▶ **Brief**
Return every line below exactly, without dropping any.

▶ **Study material**
* * *

-- ==== Sys2Proof/Machine/State.lean ====
section
/-! DEFINITION. The state of the block as plain data: the register file, and everything the spec gives the machine beside
its registers, unit by unit; the commands waiting; the state after reset. -/
namespace Sys2Proof.Machine

/-- Modes of the device (spec/19_bringup.md, table Modes). -/
inductive Mode where
  | reset | boot | train | configure | bridge | forward | audio | drain | standby | diagnostic | degraded | haltSafe
  deriving DecidableEq, Repr

/-- One thing that leaves the block: the model's record of every write to host memory, message, answer and frame. (DESIGN CHOICE, log entry 6; DESIGN CHOICE, log entry 177.) -/
inductive Out where
  /-- A completion entry (R61): function, ring, index, host address of its slot (R60), the 16 bytes. -/
  | completion (fn ring index addr : Nat) (entry : BitVec 128)
  /-- An event record (R354): function, ring, index, host address of its slot (R60), the 16 bytes. -/
  | event (fn ring index addr : Nat) (rec : BitVec 128)
  /-- An MSI-X message (R64): function and vector, with the address and data of its table entry (R49). -/
  | msix (fn vector addr : Nat) (data : Word)
  /-- Bytes written to host memory for a command (R66). -/
  | hostWrite (fn : Nat) (addr : Nat) (bytes : List Byte)
  /-- The answer to a register read: function, address of the first byte read, the bytes read as a number. -/
  | readData (fn addr : Nat) (val : Word)
  /-- A frame a MAC starts, with its FCS (R148): port and bytes. -/
  | frame (port : Nat) (bytes : List Byte)
  /-- An output pin's new level, at a network time. -/
  | pin (name : String) (level : Bool) (time : Nat)
  /-- An SMBus byte read (R407). -/
  | smbus (val : Byte)
  /-- One block of the craft port's output to its two converters, empty where the output is off (R205, R206). -/
  | dac (left right : List Int)
  deriving DecidableEq, Repr

/-- A host interface ring as the device runs it (R57 to R69), beside its registers. -/
structure RingRt where
  fn : Nat
  ring : Nat
  /-- Descriptors fetched and not yet accepted, in ring order. -/
  fetched : List Desc := []
  /-- The consumer index last read from the doorbell page (completion and event rings). -/
  consumer : Word := 0
  /-- Completion ring entries that accepted commands hold (R62). -/
  reserved : Nat := 0
  /-- Event records lost since the last EV_HIF_EQ_OVERFLOW (R63). -/
  lostPend : Nat := 0
  deriving DecidableEq, Repr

* * *

▶ **Exercise result**
-- ==== Sys2Proof/Machine/State.lean ====
section
/-! DEFINITION. The state of the block as plain data: the register file, and everything the spec gives the machine beside
its registers, unit by unit; the commands waiting; the state after reset. -/
namespace Sys2Proof.Machine

/-- Modes of the device (spec/19_bringup.md, table Modes). -/
inductive Mode where
  | reset | boot | train | configure | bridge | forward | audio | drain | standby | diagnostic | degraded | haltSafe
  deriving DecidableEq, Repr

/-- One thing that leaves the block: the model's record of every write to host memory, message, answer and frame. (DESIGN CHOICE, log entry 6; DESIGN CHOICE, log entry 177.) -/
inductive Out where
  /-- A completion entry (R61): function, ring, index, host address of its slot (R60), the 16 bytes. -/
  | completion (fn ring index addr : Nat) (entry : BitVec 128)
  /-- An event record (R354): function, ring, index, host address of its slot (R60), the 16 bytes. -/
  | event (fn ring index addr : Nat) (rec : BitVec 128)
  /-- An MSI-X message (R64): function and vector, with the address and data of its table entry (R49). -/
  | msix (fn vector addr : Nat) (data : Word)
  /-- Bytes written to host memory for a command (R66). -/
  | hostWrite (fn : Nat) (addr : Nat) (bytes : List Byte)
  /-- The answer to a register read: function, address of the first byte read, the bytes read as a number. -/
  | readData (fn addr : Nat) (val : Word)
  /-- A frame a MAC starts, with its FCS (R148): port and bytes. -/
  | frame (port : Nat) (bytes : List Byte)
  /-- An output pin's new level, at a network time. -/
  | pin (name : String) (level : Bool) (time : Nat)
  /-- An SMBus byte read (R407). -/
  | smbus (val : Byte)
  /-- One block of the craft port's output to its two converters, empty where the output is off (R205, R206). -/
  | dac (left right : List Int)
  deriving DecidableEq, Repr

/-- A host interface ring as the device runs it (R57 to R69), beside its registers. -/
structure RingRt where
  fn : Nat
  ring : Nat
  /-- Descriptors fetched and not yet accepted, in ring order. -/
  fetched : List Desc := []
  /-- The consumer index last read from the doorbell page (completion and event rings). -/
  consumer : Word := 0
  /-- Completion ring entries that accepted commands hold (R62). -/
  reserved : Nat := 0
  /-- Event records lost since the last EV_HIF_EQ_OVERFLOW (R63). -/
  lostPend : Nat := 0
  deriving DecidableEq, Repr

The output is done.